Милочка сейчас свою комнатку уберет, распятие повесит и Гете в
золотообрезном переплете на полку поставит, да станет опускать деньги в
бронзовую копилочку. И воровством или другими мастерствами она пренебрегает,
а ее положение ей не претит. А наша пить станет, сторублевыми платьями со
стола пролитое вино стирает, материнский образок к стене лицом завернет или
совсем вынесет и умрет голодная и холодная, потому что душа ее ни на одну
минуту не успокоивается, ни на одну минуту не смиряется, и драматическая
борьба-то идет в ней целый век. Это черта или нет?
  - Давно указанная и вовсе не нужная.
  Зарницын был шокирован темами докторского рассказа, и всем было неловко
выслушивать это при девицах. Один доктор, увлеченный пылкостью своей желчной
натуры, не обращал на это никакого внимания.

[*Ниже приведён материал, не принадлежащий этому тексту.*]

/-- R258: a tick takes the host's time by its one reading, or not at all. -/
theorem tick_hostTime {s t : State} (h : tick s = .next t) : s.hostTime ≤ t.hostTime := by
  rcases tick_cases h with ⟨-, rfl⟩ | ⟨-, -, rfl⟩ | ⟨-, -, hcpu⟩
  · exact le_rfl
  · rw [beforeCpu_hostTime]
    exact Nat.le_add_right _ _
  · have hexec : t.hostTime = (beforeCpu s).hostTime := executeOne_keeps hcpu .hostTime (by decide)
    rw [hexec, beforeCpu_hostTime]
    exact Nat.le_add_right _ _

theorem loadAndRun_hostTime {r : LoadRequest} {s t : State} (h : loadAndRun r s = .next t) :
    s.hostTime ≤ t.hostTime := by
  rcases loadAndRun_cases h with ⟨-, rfl⟩ | ⟨-, -, rfl⟩
  · simp [unspecify]
  · exact Nat.le_add_right _ _

/-- Settles O51: the difference by modular arithmetic, and the host's time along every operation. -/
theorem clockDifferenceSurvivesWrap : Obligations.ClockDifferenceSurvivesWrap := by
  refine ⟨fun bits time passed period hlt => ?delta, by decide, fun s => ⟨Nat.le_add_right _ _, rfl⟩,
    fun s t h => ?monotone⟩
  case delta =>
    have hdelta := (clockDelta_mod_right bits ((time + passed) % 2 ^ bits) time).trans (clockDelta_mod_add hlt)
    exact ⟨hdelta, by rw [due, hdelta, decide_eq_true_iff]⟩
  case monotone =>
    rcases step_cases h with ⟨r, -, hload⟩ | ⟨-, htick⟩ | ⟨-, rfl⟩ | ⟨-, rfl⟩
    · exact loadAndRun_hostTime (s := takeOp s) hload
    · exact tick_hostTime (s := takeOp s) htick
    · exact le_rfl
    · exact le_rfl

end Sys2Proof.Machine
end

  - Вы все драматических этюдов отыскиваете, - продолжал он. - Влезьте
вон в сердце наемщику-рекруту, да и посмотрите, что там порою делается. В
простой, несложной жизни, разумеется, борьба проста, и видны только одни
конечные проявления, входящие в область уголовного дела, но это совсем не
значит, что в жизни вовсе нет драмы.
  - Я готов перестать спорить, - отвечал Зарницын, - я утверждаю
только, что у образованных людей всех наций драматическое в жизни общее, и
это верно.
  - И это неверно, и сто тысяч раз неверно. ``Гроза`` не случится у
француженки; ну, да это из того слоя, которому вы еще, по его невежеству,
позволяете иметь некоторые национальные особенности характера, а я вот вам
возьму драму из того слоя, который сравнен цивилизациею-то с Парижем и,
пожалуй, с Лондоном. Я пять лет знаю эту драму и теперь, когда последнего ее
актера, по достоверным сведениям, гложут черви, я ее расскажу. Если б я был
писатель, я показал бы не вам одним, как происходят у нас дикие, вероятно у
нас одних только и возможные драмы, да еще в кружке, который и по-русски-то
не больно хорошо знает. А я вам уступаю это задаром: в десяти словах
расскажу. Была барыня, молодая, умная, красавица, богатая; жила эта барыня
не так далеко отсюда. Была у нее мать-старушка, аристократка коренная,
женщина отличнейшая, несмотря на свой аристократизм. Был у молодой барыни
муж, уж такой был человек, что и сказать не могу, - просто прелесть что за
барин. Поженилась эта парочка по любви, и жили они душа в душу. Барыня была
женщина преданная, самоотверженная, но кипучая, огневая была натура.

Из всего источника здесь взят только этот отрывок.